(Saved entries)
/-! ### An access slice -/

/-- The turn of an access slice (R286): one instruction, or the search for the end of a loop that it skips (R265). Flow past the end of
.access, or a line that fails its check, is an illegal use; a fetch that faults waits for its page, or ends the slice with its cause (R302,
log 82). -/
def sliceTurn (s : State) (id : Nat) : Host.Outcome State Fault Refusal :=
  match findWave s id with
  | none => .next s
  | some w =>
    if w.slice.stopped || w.ctl.st == .killed || w.ctl.st == .retired || w.ctl.st == .preempted then .next s
    else if pastAccess s w w.slice.pc then .next (sliceIllegal s id)
    else
      let s0 := refetchAt s w w.slice.pc
      match fetchXlate s0 (getCtx s0 w.ctx) w.slice.pc with
      | .error (.park ..) => .next s0
      | .error (.trap c _) => .next (sliceEnd s0 id c)
      | .ok e =>
        let l := lineBytes s0 w.core e w.slice.pc
        match w.slice.skip with
        | some d => .next (skipLoop (cacheLine s0 w.core e w.slice.pc l) w d w.slice.pc)
        | none =>
        match (if lineOk l then slotIndex w.slice.pc else none) with
        | some n => match slotIns l n with
          | some i => mapNext (exec i { cacheLine s0 w.core e w.slice.pc l with cur := .slice id }) (fun x => { x with cur := .none })
          | none => .next (sliceIllegal s0 id)
        | none => .next (sliceIllegal s0 id)

/-! ### Lazy reads, time, and agents outside -/

/-- A lazy read that ends (R130). -/
def lazyTurn (s : State) (id slot : Nat) (newV : List (Nat × Mask)) (newS : List Nat) : State :=
  match findWave s id with
  | none => s
  | some w => match w.hz.lazies.find? (fun z => z.slot == slot) with
    | none => s
    | some z => match z.target with
      | .mma op =>
        let x := lazyWave w z newV newS
        let w1 := { w with hz := { w.hz with lazies := w.hz.lazies.filter (fun y => y.slot != slot) } }
        let row (r n : Nat) : List (List W32) := (List.range n).map (fun k => (x.regs.v[r + k]?).getD [])
        { putWave s w1 with mmas := s.mmas.map (fun m =>
            if m.id = op then { m with
              srcA := row m.a (fragRegs m.shape 0), srcB := row m.b (fragRegs m.shape 1), srcC := row m.c (fragRegs m.shape 2),
              lazyLeft := false }
            else m) }
      | _ => lazyStoreDone s w z newV newS

/-- Whether a wave waits in a phase of a barrier of its team (R340). -/
def waitsAt (w : Wave) (n : Nat) : Bool :=
  match w.ctl.wait with
  | .bars m _ | .barw m _ => m == n
  | _ => false

/-- The real time that the phases of a team's barriers accumulate (R340). -/
def watchTime (s : State) (ns : Nat) (t : Team) : Team :=
  if t.saved.isSome then t
  else { t with bars := (List.range t.bars.length).map (fun n =>
    let b := (t.bars[n]?).getD (newBarrier 0)
    if s.waves.any (fun w => w.team == t.id && waitsAt w n) then { b with waited := b.waited + ns } else b) }

/-- Clocks and real time advanced: phases with a waiter accumulate it, and matrix issues that wait for the governor are counted (R216, R340). -/
def advanceTime (s : State) (clk ns : Nat) : State :=
  { s with
    clk := (s.clk + clk) % 2 ^ 64, ns := s.ns + ns,
    teams := s.teams.map (watchTime s ns),
    waves := s.waves.map (fun (w : Wave) =>
      if w.ctl.wait == .budget then { w with regs := { w.regs with mstall := w.regs.mstall + w64 clk } } else w) }

/-- Time passes (R4): first every suspended TRYW has read what has been written (R251); then the phases that the time brings to TMO fire,
and the latency windows that it ends close (R340, R344). -/
def passTime (s : State) (clk ns : Nat) : State := closeWindows (fireDue (advanceTime (trywAll s) clk ns))

/-- A write of an agent outside to host memory or the CXL tier. -/
def outsideWrite (s : State) (sp : Space) (a : Nat) (l : List Byte) : State :=
  match sp with
  | .host | .cxl => writeRange s sp a l
  | _ => s

/-- A region of the device's program objects that is idempotent, from its entry to its end (R64, R140). -/
def loadRegion (s : State) (e start stop : W64) : State :=
  if s.regions.contains (e, start, stop) then s else { s with regions := s.regions ++ [(e, start, stop)] }

/-- Waves that a turn has made ready, or that have issued in it and are ready again, take their place behind those already ready (R285). -/
def noteReady (old new : State) : State :=
  let fresh (w : Wave) : Bool := w.ctl.st == .ready && (match findWave old w.id with
    | some x => x.ctl.st != .ready || x.issued != w.issued
    | none => true)
  if new.waves.any fresh then
    { new with waves := new.waves.map (fun w => if fresh w then { w with lastReady := new.nextId } else w), nextId := new.nextId + 1 }
  else new

/-- The data of an element as a retransmission reads it: each 32-bit source element of its lane, by its place among those of the lane, as it was
or anew (R130). A scalar source is read as a whole. -/
def mixParts (a : Access) (parts : List (Nat × Mask)) (e : Elem) (new : W64) : W64 :=
  let has (k : Nat) : Bool := parts.any (fun q => q.1 == k && q.2.getLsbD e.lane)
  let k := tyWidth a.ty * e.piece / 32
  if a.vector && tyWidth a.ty == 64 then
    w64 ((if has k then new.toNat else e.data.toNat) % 2 ^ 32 + (if has (k + 1) then new.toNat else e.data.toNat) / 2 ^ 32 * 2 ^ 32)
  else if has k then new else e.data

/-- The retransmission of a packet whose instruction claimed a slot reads some of its source elements again (R130, R320). -/
def resendTurn (s : State) (pkt : Nat) (parts : List (Nat × Mask)) : State :=
  let again (p : OutPkt) : OutPkt :=
    match p.ins, p.owner with
    | some i, .slip id _ => match findWave s id with
      | some w => { p with acc := { p.acc with elems := p.acc.elems.map (fun e =>
          { e with data := mixParts p.acc parts e (storeData s w i e.lane e.piece) }) } }
      | none => p
    | _, _ => p
  { s with fab := { s.fab with out := s.fab.out.map (fun p => if p.id = pkt && p.queued && p.first.isSome then again p else p) } }

/-- What one turn of the agenda does. -/
def turnBody (s : State) (t : Turn) : Host.Outcome State Fault Refusal :=
  match t with
  | .wave w => waveTurn s w
  | .slice w => sliceTurn s w
  | .event i => exec i { s with cur := .none }
  | .lazyRead w slot newV newS => .next (lazyTurn s w slot newV newS)
  | .tick clk ns => .next (passTime s clk ns)
  | .outside sp a l => .next (outsideWrite s sp a l)
  | .dropTranslation asid base => .next { s with tlb := s.tlb.filter (fun e => !(e.asid == asid && e.base == base)) }
  | .dropLine core asid a => .next { s with icache := s.icache.filter (fun l => !(l.core == core && l.asid == asid && l.addr == a)) }
  | .colourSeen core ctx heap =>
    .next { s with colours := s.colours.filter (fun x => !(x.1 == core && x.2.1 == ctx && x.2.2.1 == heap)) }
  | .region e a b => .next (loadRegion s e a b)
  | .accessEnd a b => .next { s with accEnds := (a, b) :: s.accEnds.filter (fun p => p.1 != a) }
  | .resendRead p m => .next (resendTurn s p m)
  | .links rs => .next { s with refusals := rs.filter (fun r => r.1 == .cxl || r.1 == .host) }

/-- One turn of the agenda. -/
def takeTurn (s : State) (t : Turn) : Host.Outcome State Fault Refusal := mapNext (turnBody s t) (noteReady s)

/-! ### The choice when nothing is named -/

/-- A list of waves in the order of R285. -/
def insertWave (w : Wave) : List Wave → List Wave
  | [] => [w]
  | x :: r => if before w x then w :: x :: r else x :: insertWave w r

/-- The waves in the order in which they are tried. -/
def waveOrder (s : State) : List Turn := ((s.waves.foldl (fun l w => insertWave w l) []).map (fun (w : Wave) => Turn.wave w.id))

/-- Events of units of the device that need nothing from outside: retirement, acceptance of tasks, lazy reads, engines, the matrix
arrays, the binderies, the distributor. -/
def ownEvents (s : State) : List Turn :=
  s.waves.flatMap (fun (w : Wave) =>
      w.hz.lazies.map (fun z => Turn.lazyRead w.id z.slot [] []) ++ [.event (.waveKill w.id), .event (.waveRetire w.id), .event (.giveRelease w.id)]
        ++ (if w.ctl.park.isSome then [Turn.event (.faultRecordWrite w.id)] else [])
        ++ (match w.ctl.wait with | .tryw .. => [Turn.event (.trywPeriodicRead w.id), .event (.trywLimitExpiry w.id)] | _ => [])
        ++ w.hz.slips.map (fun x => Turn.event (.slipResolve w.id x.tag (.done 0))))
    ++ s.tasks.map (fun t => Turn.event (.taskAccept t.id))
    ++ s.mmas.flatMap (fun m => [Turn.event (.mmaLeavesArray m.id), .event (.mmaRetire m.id)])
    ++ s.ops.flatMap (fun o => [Turn.event (.engineOpStart o.id), .event (.engineOpAbort o.id), .event (.engineChunk ⟨o.id, none⟩), .event (.engineOpComplete o.id)])
    ++ s.ctxs.flatMap (fun c => c.scopes.map (fun r => Turn.event (.scopeQuiesceAck c.id r.slot)) ++ [.event (.contextEndInterrupt c.id), .event (.preemption c.id)])
    ++ s.fab.planes.map (fun p => Turn.event (.fabricPacketSend p)) ++ s.fab.spacesOut.map (fun x => Turn.event (.pstsResync ⟨x.space, none⟩))
    ++ s.grids.map (fun g => Turn.event (.gridEnd g.id))
    ++ (List.range 64).flatMap (fun q => if ((s.queues[q]?).getD resetQueue).en then [Turn.event (.launchPending q), .event (.launchPacketRead ⟨q, false⟩)] else [])
    ++ (List.range 4).flatMap (fun d => if (((s.bindery[d]?).getD resetBindery).batch.isSome || !((s.bindery[d]?).getD resetBindery).queue.isEmpty)
        then [Turn.event (.binderyBatchStart d), .event (.binderyDrainDone d), .event (.binderyBatchDone d)] else [])
    ++ (if s.grids.isEmpty && s.tasks.isEmpty && s.teams.isEmpty then [] else [Turn.event .teamPlacement])
    ++ waveOrder s ++ s.waves.map (fun (w : Wave) => Turn.slice w.id)

/-- The first turn of a list that changes the state; time passes when none does. -/
def firstMove (s : State) : List Turn → Host.Outcome State Fault Refusal
  | [] => .next (passTime s 1 1)
  | t :: r => match takeTurn s t with
    | .next s1 => if s1 = s then firstMove s r else .next s1
    | o => o

end Sys2Proof.Machine
end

## WHAT THE TASK ASKS:
Where the string "passes" occurs in the data, return the whole line.

## REPLY:
/-- Time passes (R4): first every suspended TRYW has read what has been written (R251); then the phases that the time brings to TMO fire,
/-- The first turn of a list that changes the state; time passes when none does. -/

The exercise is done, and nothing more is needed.